I continue to wonder why, with so much cheap money, there aren't more new businesses starting up? I wonder why big, established businesses are not expanding, creating new products and hiring more people? It concerns me that our economic climate is so slow to improve. There are any number of possible reasons: global economic malaise; too many countries spending more money than they can justify; too much uncertainty with regard to Obamacare; too much over regulation by government… just too much uncertainty.

When looking at the data from both a micro and macro level, it is important to keep everything in perspective. Analyzing data in light of a global and domestic 'big picture', economically, is a non-trivial task and certainly can sway the interpretation of the data.

I have learned that emotions and opinions are fallible and unreliable. Data and unbiased analysis of data tend to be far more dependable and certainly more trustworthy.

Right now, my data are telling me to be very, very careful. When the data are saying that no discernable trend is being detected, it is best to not guess. It is best to ignore the talking heads. It is best to seek the counsel of unemotional data and not the counsel of emotion and ego.

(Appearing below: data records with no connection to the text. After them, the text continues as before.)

-- ==== Sys2Proof/Machine/CmdRegatta.lean ====
section
/-! DEFINITION. The commands of Regatta: each one's effect on the device, and the blocks on which it acts. -/

namespace Sys2Proof.Machine

/-- FLIT_RX (R386): A Regatta flit is received, checked and accepted in order, or answered by a NAK and replay. -/
def execFlitRx (link : Fin 3) (bytes : List Byte) (s : State) : Out :=
  s.run { rl := true } (flitRx link.val bytes)

/-- LINK_TRAIN_STATE (R388): A link training state completes and the link moves to the next state. -/
def execLinkTrainState (link : Fin 3) (ok : Bool) (ident : Machine.Ident) (reversed : Bool) (inverted : BitVec 16) (s
    : State) : Out :=
  s.run { tm := true, rl := true } (linkTrain link.val ok ident reversed inverted.toNat)

/-- RG_HEARTBEAT (R398): A heartbeat message from a peer updates its reachable set. -/
def execRgHeartbeat (chip : Fin 4) (reach : BitVec 4) (s : State) : Out :=
  s.run { rl := true } (rgHeartbeat chip.val reach.toNat)

/-- RG_TIME_EXCHANGE (R389): A time exchange message with chip 0 forms a servo measurement. -/
def execRgTimeExchange (chip : Fin 4) (t1 t2 t3 t4 : Int) (s : State) : Out :=
  s.run { tm := true, rl := true } (rgTime chip.val t1 t2 t3 t4)

/-- RG_READY (R390): Chip 0 takes a READY message from a chip. -/
def execRgReady (chip : Fin 4) (s : State) : Out :=
  s.run { rl := true } (rgReady chip.val)

/-- RG_START (R390): A START message names the stroke at which every chip enters the operational state. -/
def execRgStart (stroke : Stroke) (s : State) : Out :=
  s.run { rl := true } (rgStart stroke)

/-- RG_RESTART (R397): A RESTART message makes every chip restart at the named boundary. -/
def execRgRestart (chip : Fin 4) (stroke : Stroke) (s : State) : Out :=
  s.run { si := true, flt := true, rl := true } (rgRestart chip.val stroke)

/-- RG_FWD_POINT (R392): A forwarded point of a sector part arrives from its home chip. -/
def execRgFwdPoint (chip : Fin 4) (stroke : Stroke) (point : Machine.Point) (s : State) : Out :=
  s.run { gb := true, rl := true } (rgFwdPoint chip.val stroke point)

/-- RG_FWD_VERDICT (R392): The verdict of a forwarded part arrives from its home chip. -/
def execRgFwdVerdict (chip : Fin 4) (verdict : Machine.GVerd) (s : State) : Out :=
  s.run { gb := true, rl := true } (rgFwdVerdict chip.val verdict)

/-- RG_TAP_COPY (R393): A copy of a tapped point arrives for the island's raw point tap. -/
def execRgTapCopy (chip : Fin 4) (stroke : Stroke) (x y z : Int) (s : State) : Out :=
  s.run { si := true, rl := true } (rgTapCopy chip.val stroke x y z)

/-- RG_REMOTE_ADD (R395): A cell memory add, or its part header, arrives for a tile this chip owns. -/
def execRgRemoteAdd (chip : Fin 4) (item : Machine.RemoteAdd) (s : State) : Out :=
  s.run { cm := true, rl := true } (match item with
    | .add a => rgRemoteAdd chip.val a
    | .header e => rgAddHeader chip.val e)

/-- RG_PARTIAL_SUM (R255): An adaptation partial sum or new row arrives from another chip. -/
def execRgPartialSum (chip : Fin 4) (kind : Fin 3) (table : Fin 64) (row : Nat) (vals : List Nat) (s : State) : Out :=
  s.run { et := true, rl := true } (rgPartialSum chip.val kind.val table.val row vals)

/-- PEER_LOSS (R398): Eight strokes without a heartbeat remove a peer from the reachable set. -/
def execPeerLoss (chip : Fin 4) (s : State) : Out :=
  s.run { rl := true } (peerLoss chip.val)

/-- GROUP_EVALUATE (R399): Four strokes after a change of the reachable set, the chip evaluates its group and reacts.
-/
def execGroupEvaluate (s : State) : Out :=
  s.run { rl := true } groupEvaluate

/-- RG_RESUME (R397): Chip 0 learns that every chip has completed Re-seat and names the frame boundary at which all
chips resume, and each chip takes that naming. -/
def execRgResume (chip : Fin 4) (stroke : Stroke) (s : State) : Out :=
  s.run { flt := true, rl := true } (rgResume chip.val stroke)

end Sys2Proof.Machine
end

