-- ==== Sys2Proof/Machine/CmdSeq.lean ====
section
/-! DEFINITION. The commands of the crew sequencer (slot S): each one's effect on the device, and the blocks on which it acts. -/

namespace Sys2Proof.Machine

/-- TURN (R291): TURN binds the core's next queued group, or a null group, into a turn context. -/
def execTurn (p : At) (g : Gate) (stage : BitVec 5) (level : BitVec 2) (s : State) : Out :=
  s.coreRun (.turn p g stage level) { cw := true, mem := true }
    (turnOp p.core.val p.cyc g.ctxFeed.toNat level.toNat g.gold)

/-- RELEASE (R291): RELEASE frees the group slot of a context. -/
def execRelease (p : At) (g : Gate) (s : State) : Out :=
  s.coreRun (.release p g) { cw := true, mem := true }
    (releaseOp p.core.val p.cyc g.ctxOut.toNat)

/-- DIGOPEN (R293): DIGOPEN opens the core's digest channel at a digest point. -/
def execDigopen (p : At) (g : Gate) (point : BitVec 8) (s : State) : Out :=
  s.coreRun (.digopen p g point) { cw := true, mem := true }
    (digopenOp p.core.val p.cyc g.ctxOut.toNat point.toNat)

/-- DIGCLOSE (R293): DIGCLOSE closes the digest channel and passes the group CRC to the digest unit. -/
def execDigclose (p : At) (g : Gate) (s : State) : Out :=
  s.coreRun (.digclose p g) { cw := true, lg := true, mem := true }
    (digcloseOp p.core.val p.cyc g.ctxOut.toNat)

/-- MERGE (R252): MERGE issues an adaptation step with a record count taken from an address register. -/
def execMerge (p : At) (g : Gate) (ar : BitVec 4) (waited : Nat) (s : State) : Out :=
  s.coreRun (.merge p g ar waited) { cw := true, et := true, mem := true }
    (mergeOp p.core.val p.cyc ar.toNat waited)

end Sys2Proof.Machine
end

Sometimes the smartest money is on the sidelines, waiting for just the right time to get back to work. Remember… when our money is invested in the stock market, it is at an elevated risk of loss. You and I are not afraid to have our money at risk in the stock market. That is why we buy and sell stocks. But, neither of us want to take on more risk than we believe to be appropriate. Right now… the risk is high and frankly, too high to have more than about 20%-30% exposed to this market.